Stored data

☆ ☆ ☆ ☆

/-- Layout X (0x90–0xAC). -/
def decodeX (r : Raw) : Option Instr :=
  match r.op with
  | 0x96 => if r.x == 1 then none else (r.formX (rowX 0x96)).map .mzero
  | 0x97 => if r.x == 1 then none else (r.formX (rowX 0x97)).map .mcopy
  | 0x98 => if r.x == 1 then none else (r.formX (rowX 0x98)).map .mtrn
  | 0x9A => if r.x == 1 then none else (r.formX (rowX 0x9A)).map .mscal
  | 0x9B => if r.x == 1 then none else (r.formX (rowX 0x9B)).map .mmul
  | 0x9C => if r.x == 1 then none else (r.formX (rowX 0x9C)).map .mma
  | 0xA0 => if r.x == 1 then none else (r.formX (rowX 0xA0)).map .mchol
  | 0xA2 => if r.x == 1 then none else (r.formX (rowX 0xA2)).map .minv
  | 0xA3 => if r.x == 1 then none else (r.formX (rowX 0xA3)).map .mdet
  | 0xA4 => if r.x == 1 then none else (r.formX (rowX 0xA4)).map .mexp
  | 0xA9 => if r.x == 1 then none else (r.formX (rowX 0xA9)).map .lvmem
  | 0xAC => if r.x == 1 then none else (r.formX (rowX 0xAC)).map .lvctl
  | 0x90 => if fld r.mod 0 0 = 1 then
      (if r.x = 1 && r.noRnd then
        (r.formX rowMshapeImm).map (.mshape · (fld r.mod 1 1 = 1) (some (BitVec.ofNat 32 r.imm))) else none)
      else if r.x = 1 then none else (r.formX (rowX 0x90)).map (.mshape · (fld r.mod 1 1 = 1) none)
  | 0x91 => if r.x = 1 then none else do
      let m ← allQry[fld r.mod 1 0]?; (r.formX (rowX 0x91)).map (.mqry · m)
  | 0x92 => if !r.noRnd then none else do
      let h ← allHint[fld r.mod 1 0]?; (r.formX (rowX 0x92)).map (.mld · h r.imm?)
  | 0x93 => do
      let h ← allHint[fld r.mod 1 0]?
      let rnd ← if r.x = 1 then allRnd[fld r.xmod 6 4]? else some .rn
      (r.formX (rowX 0x93)).map (.mst · h r.imm? rnd (r.x = 1 && fld r.xmod 3 3 = 1))
  | 0x94 => if !r.noRnd then none else do
      let m ← allMSpace[fld r.mod 1 0]?; (r.formX (rowX 0x94)).map (.mlds · m r.imm?)
  | 0x95 => if !r.noRnd then none else do
      let m ← allMSpace[fld r.mod 1 0]?; (r.formX (rowX 0x95)).map (.msts · m r.imm?)
  | 0x99 => if r.x = 1 then none else (r.formX (rowX 0x99)).map (.madd · (fld r.mod 0 0 = 1))
  | 0x9D => if r.x = 1 then none else
      if fld r.mod 0 0 = 1 then (r.formX rowMmtSelf).map (.mmt · true (fld r.mod 1 1 = 1))
      else (r.formX (rowX 0x9D)).map (.mmt · false (fld r.mod 1 1 = 1))
  | 0x9E => if r.x = 1 && r.noRnd then do
      let p ← allSp[fld r.xmod 2 0]?; let c ← Opnd.ofCode r.c; (r.formX (rowX 0x9E)).map (.mspma · c p) else none
  | 0x9F => if r.x = 1 && r.noRnd then do let c ← Opnd.ofCode r.c; (r.formX (rowX 0x9F)).map (.mlu · c) else none
  | 0xA1 => if !r.noRnd then none else
      (r.formX (rowX 0xA1)).map (.mtrs · (fld r.mod 0 0 = 1) (fld r.mod 1 1 = 1)
        (if r.x = 1 then some (decide (fld r.xmod 0 0 = 1)) else none))
  | 0xA5 => if r.x = 1 && r.noRnd then do
      let c ← Opnd.ofCode r.c; let e ← Opnd.ofCode r.e
      (r.formX (rowX 0xA5)).map (.mrefine · (fld r.mod 0 0 = 1) c e r.hc) else none
  | 0xA6 => if r.x = 1 then none else do
      let k ← allNorm[fld r.mod 1 0]?; (r.formX (rowX 0xA6)).map (.mnorm · k)
  | 0xA7 => do
      let e ← if r.x = 1 then (allRnd[fld r.xmod 6 4]?).map (fun m => some (m, decide (fld r.xmod 3 3 = 1)))
              else some none
      (r.formX (rowX 0xA7)).map (.mcvt · e)
  | 0xA8 => if r.x = 1 && r.noRnd then do let c ← Opnd.ofCode r.c; (r.formX (rowX 0xA8)).map (.lvorg · c) else none
  | 0xAA => if r.x = 1 then none else (r.formX (rowX 0xAA)).map (.lveps · (fld r.mod 0 0 = 1))
  | 0xAB => if r.x = 1 && r.noRnd then do
      let c ← Opnd.ofCode r.c; (r.formX (rowX 0xAB)).map (.lvgrad · c r.hc) else none
  | _ => none

/-- CPWAIT and CPTEST: no batch register with .ALL (Table 19.1). -/
def Raw.batch (r : Raw) : Option (Option Opnd) := if fld r.mod 0 0 = 1 then some none else (Opnd.ofCode r.a).map some

/-- Layouts M and Q (0xC0–0xD7). -/
def decodeQ (r : Raw) : Option Instr :=
  match r.op with
  | 0xC0 => do let f ← r.formM .vOnly .vwz true true; let s ← allScope[fld r.mod 10 8]?; pure (.lda f s)
  | 0xC1 => do let f ← r.formM .data .vwz true false; let s ← allScope[fld r.mod 10 8]?; pure (.strl f s)
  | 0xC2 => do let f ← r.formM .vz .vwz true false; let s ← allScope[fld r.mod 10 8]?; pure (.acqr f s)
  | 0xC4 => do let f ← r.formAt .vz true; let o ← allAtomOp[fld r.mod 4 1]?; pure (.atom f o)
  | 0xC5 => if r.x = 1 then do let f ← r.formAt .vz true; let c ← Opnd.ofCode r.c; pure (.atomc f c) else none
  | 0xC6 => do let f ← r.formAt .unused false; let o ← allAtomOp[fld r.mod 4 1]?; pure (.red f o)
  | 0xC7 => r.formCp.map .cpy
  | 0xC8 => r.formCp.map .cps
  | 0xC9 => if r.x = 1 then do
      let d ← Opnd.ofCode r.d; let a ← Opnd.ofCode r.a; let b ← Opnd.ofCode r.b
      let space ← allSpace[fld r.mod 12 11]?
      let scope ← allScope[fld r.mod 10 8]?
      pure (.cpt { hdr := r.hdr, d, a, len := .opnd b, space, scope } (fld r.mod 0 0 = 1) (BitVec.ofNat 32 r.imm)) else none
  | op => if r.x = 1 then none else
    match op with
    | 0xC3 => do let s ← allScope[fld r.mod 10 8]?; pure (.fence r.hdr s)
    | 0xCA => do let d ← Opnd.ofCode r.d; pure (.cpclose r.hdr d r.la)
    | 0xCB => do let a ← r.batch; pure (.cpwait r.hdr a)
    | 0xCC => do let d ← Opnd.ofCode r.d; let a ← r.batch; pure (.cptest r.hdr d a r.la)
    | 0xCD => do let d ← Opnd.ofCode r.d; let a ← Opnd.ofCode r.a; pure (.tdesc r.hdr d a r.la)
    | 0xCE => do let a ← Opnd.ofCode r.a; pure (.tdfree r.hdr a)
    | 0xCF => do let a ← Opnd.ofCode r.a; pure (.tqinit r.hdr (fld r.mod 7 4) a (fld r.mod 14 9 + 1))
    | 0xD0 => do let a ← Opnd.ofCode r.a; pure (.qpush r.hdr (fld r.mod 7 4) a)
    | 0xD1 => do let d ← Opnd.ofCode r.d; pure (.qpop r.hdr d (fld r.mod 7 4) r.la)
    | 0xD2 => do let d ← Opnd.ofCode r.d; pure (.qtry r.hdr d (fld r.mod 7 4) (fld r.mod 2 0) r.la)
    | 0xD3 => do let a ← Opnd.ofCode r.a; let b ← Opnd.ofCode r.b; pure (.qgrant r.hdr (fld r.mod 7 4) a b)
    | 0xD4 => do let a ← Opnd.ofCode r.a; let b ← Opnd.ofCode r.b; pure (.wcfg r.hdr (fld r.mod 1 0) a b)
    | 0xD5 => some (.wstart r.hdr (fld r.mod 1 0))
    | 0xD6 => some (.wstop r.hdr (fld r.mod 1 0))
    | 0xD7 => do let d ← Opnd.ofCode r.d; pure (.wstat r.hdr d (fld r.mod 1 0) r.la)
    | _ => none

/-- Is the opcode assigned (Table 7.8)? 164 codes are. -/
def opAssigned (op : Nat) : Bool :=
  op < 0x18 || (0x20 ≤ op && op < 0x54) || (0x60 ≤ op && op < 0x83) || (0x90 ≤ op && op < 0xAD)
    || (0xC0 ≤ op && op < 0xD8)

/-- Does the instruction whose first word is `w0` have a second one that R95 looks at? An unassigned code has none (log 75). -/
def twoWords (w0 : Nat) : Bool := fld w0 63 63 = 1 && fld w0 62 62 = 1 && opAssigned (Raw.ofWords w0 0).op

/-- The forms of an assigned opcode. -/
def decodeRaw (r : Raw) : Option Instr :=
  if r.op < 0x18 then decodeKY r
  else if r.op < 0x4A then decodeInt r
  else if r.op < 0x54 then decodeMem r
  else if r.op < 0x83 then decodeFloat r
  else if r.op < 0xAD then decodeX r
  else decodeQ r

/-- What decoding gives: an instruction, or the trap that R95 or R97 names with the opcode field of SR_TRAPCAUSE. -/
inductive Decoded
  | ok (i : Instr)
  | illegalOpcode (op : Nat)
  | illegalOperand (op : Nat)
  deriving DecidableEq, Repr

/-- R95 first, then R97's ILLEGAL_OPERAND. `w1` is the word after `w0`; a word past the code section is 0 (R93). -/
def decodeWords (w0 w1 : Nat) : Decoded :=
  if fld w0 63 63 = 0 then .illegalOpcode 0
  else
    let r := Raw.ofWords w0 w1
    if !opAssigned r.op then .illegalOpcode r.op
    else if r.x = 1 && fld w1 63 63 = 1 then .illegalOpcode r.op
    else match decodeRaw r with
      | some i => if i.wf then .ok i else .illegalOperand r.op
      | none => .illegalOperand r.op

/-- A little-endian number from its bytes (R2). -/
def leNat (bs : List Byte) : Nat := bs.foldr (fun b n => b.toNat + 256 * n) 0

/-- The little-endian bytes of a number (R2). -/
def leBytes : Nat → Nat → List Byte
  | 0, _ => []
  | k + 1, n => BitVec.ofNat 8 n :: leBytes k (n / 256)

/-- Decoding any bytes: missing bytes read as 0 (R93). -/
def decodeBytes (bs : List Byte) : Decoded :=
  decodeWords (leNat (bs.take 8)) (leNat ((bs.drop 8).take 8))

/-- The host's question: the instruction whose first `nbits` bits are `w`, every higher bit 0. Bit 0 of `w` is the
least significant bit of word 0, bit 64 that of the extension word; the words are stored little-endian (R93). -/
def decodeTableWord (nbits w : Nat) : Option Instr :=
  match decodeBytes (leBytes 16 (w % 2 ^ nbits)) with
  | .ok i => some i
  | _ => none

/-! ## REP's stepped words (R110) -/

/-- Word 0 and the extension word of repeat `i`: each masked field carries its code plus i × step. C is MOD[14:5] of
layout A3, or C of the extension word. In layout P the predicate number of D steps. -/
def stepRaw (md ma mb mc : Bool) (a3 : Bool) (k : Nat) (r : Raw) : Raw :=
  { r with
    d := if md then r.d + k else r.d
    a := if ma then r.a + k else r.a
    b := if mb then r.b + k else r.b
    c := if mc && !a3 then r.c + k else r.c
    mod := if mc && a3 then r.mod + 32 * k else r.mod }

/-! ## The encoder, from the same tables -/

def rawH (op : Nat) (h : Hdr) : Raw := { op, s := bit1 h.safe, pg := h.p, pn := bit1 h.neg }

def rndCode (m : Rnd) : Nat := codeOf allRnd m
def tyCode (t : NumTy) : Nat := codeOf allTy t

/-- B with BI and X (R99): the BI bit stands at `pos` of the field the layout gives. -/
def BArg.bi : BArg → Nat
  | .opnd _ => 0
  | _ => 1
def BArg.bits : BArg → Nat
  | .opnd o => o.toCode
  | .imm10 i => i.toNat
  | .imm32 _ => 0
def BArg.imm : BArg → Nat
  | .imm32 i => i.toNat
  | _ => 0
def BArg.x : BArg → Nat
  | .imm32 _ => 1
  | _ => 0

def Off.x : Off → Nat
  | .imm32 _ => 1
  | .imm10 _ => 0
def Off.bits : Off → Nat
  | .imm10 i => i.toNat
  | .imm32 _ => 0
def Off.imm : Off → Nat
  | .imm32 i => i.toNat
  | .imm10 _ => 0

def optX : Option Word → Nat
  | some _ => 1
  | none => 0
def optImm : Option Word → Nat
  | some i => i.toNat
  | none => 0

/-- Layout A: `x3` is LA[17:15], `m7` is MOD[6:0]. -/
def rawA (op : Nat) (f : FormA) (x3 m7 : Nat) : Raw :=
  { rawH op f.hdr with
    x := f.b.x, d := f.d.toCode, a := f.a.toCode, b := f.b.bits, imm := f.b.imm
    la := pack [(3, x3), (1, f.b.bi)]
    mod := pack [(7, m7), (1, bit1 f.ftz), (3, rndCode f.rnd), (4, tyCode f.ty)] }

def rawA3 (op : Nat) (f : FormA3) (var m0 : Nat) : Raw :=
  { rawH op f.hdr with
    x := f.b.x, d := f.d.toCode, a := f.a.toCode, b := f.b.bits, imm := f.b.imm
    la := pack [(3, var), (1, f.b.bi)]
    mod := pack [(1, m0), (1, bit1 f.ftz), (3, rndCode f.rnd), (10, f.c.toCode)] }

/-- Layout P: `m2` is MOD[1:0]. -/
def rawP (op : Nat) (f : FormP) (m2 : Nat) : Raw :=
  { rawH op f.hdr with
    x := f.b.x, d := f.d, a := f.a.toCode, b := f.b.bits, imm := f.b.imm
    la := pack [(3, 0), (1, f.b.bi)]
    mod := pack [(2, m2), (2, codeOf allComb f.comb), (3, f.cp), (4, codeOf allCond f.cond), (4, tyCode f.ty)] }

/-- Layout B: `m4` is MOD[9:6], `m0` is MOD[0]. -/
def rawB (op : Nat) (f : FormB) (m4 m0 : Nat) : Raw :=
  { rawH op f.hdr with
    x := f.b.x, d := f.d.toCode, a := f.a.toCode, b := f.b.bits, imm := f.b.imm
    la := f.la
    mod := pack [(1, m0), (1, bit1 f.ftz), (1, bit1 f.sat), (3, rndCode f.rnd), (4, m4), (4, tyCode f.ty), (1, f.b.bi)] }

/-- Layout X: `m2` is MOD[1:0]. -/
def rawX (op : Nat) (f : FormX) (m2 : Nat) : Raw :=
  { rawH op f.hdr with
    d := f.d.toCode, a := f.a.toCode, b := f.b.toCode, la := f.la
    mod := pack [(2, m2), (1, bit1 f.ftz), (4, f.hb), (4, f.ha), (4, f.hd)] }

/-- Layout M: `m5` is MOD[4:0], `use` MOD[7:5], `scope` MOD[10:8]. -/
def rawM (op : Nat) (f : FormM) (m5 scope : Nat) : Raw :=
  { rawH op f.hdr with
    x := f.off.x, d := f.d.toCode, a := f.a.toCode, b := f.off.bits, imm := f.off.imm, la := f.la
    mod := pack [(5, m5), (3, 0), (3, scope), (4, tyCode f.ty)] }

def rawAt (op : Nat) (f : FormAt) (o : Nat) : Raw :=
  { rawH op f.hdr with
    x := optX f.off, imm := optImm f.off, d := f.d.toCode, a := f.a.toCode, b := f.b.toCode, la := f.la
    mod := pack [(1, 0), (4, o), (3, codeOf allUse f.use), (3, codeOf allScope f.scope), (4, tyCode f.ty)] }

def rawCp (op : Nat) (f : FormCp) : Raw :=
  { rawH op f.hdr with
    x := f.len.x, imm := f.len.imm, d := f.d.toCode, a := f.a.toCode, b := f.len.bits
    mod := pack [(8, f.len.bi), (3, codeOf allScope f.scope), (2, codeOf allSpace f.space), (2, 0)] }

/-- Layout K with a join register. -/
def jvMod (j : Option Nat) : Nat :=
  match j with
  | some k => pack [(11, 0), (3, k), (1, 1)]
  | none => 0

def hintCnt (h : Hint) (c : Nat) : Nat := pack [(1, 0), (2, codeOf allCnt c), (2, codeOf allHint h)]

☆ ☆ ☆ ☆

Above are the records; repeat exactly the lines from the one holding "(.acqr f s)" down to the one holding "0xC8 => r.formCp.map .cps", end lines included.

  | 0xC2 => do let f ← r.formM .vz .vwz true false; let s ← allScope[fld r.mod 10 8]?; pure (.acqr f s)
  | 0xC4 => do let f ← r.formAt .vz true; let o ← allAtomOp[fld r.mod 4 1]?; pure (.atom f o)
  | 0xC5 => if r.x = 1 then do let f ← r.formAt .vz true; let c ← Opnd.ofCode r.c; pure (.atomc f c) else none
  | 0xC6 => do let f ← r.formAt .unused false; let o ← allAtomOp[fld r.mod 4 1]?; pure (.red f o)
  | 0xC7 => r.formCp.map .cpy
  | 0xC8 => r.formCp.map .cps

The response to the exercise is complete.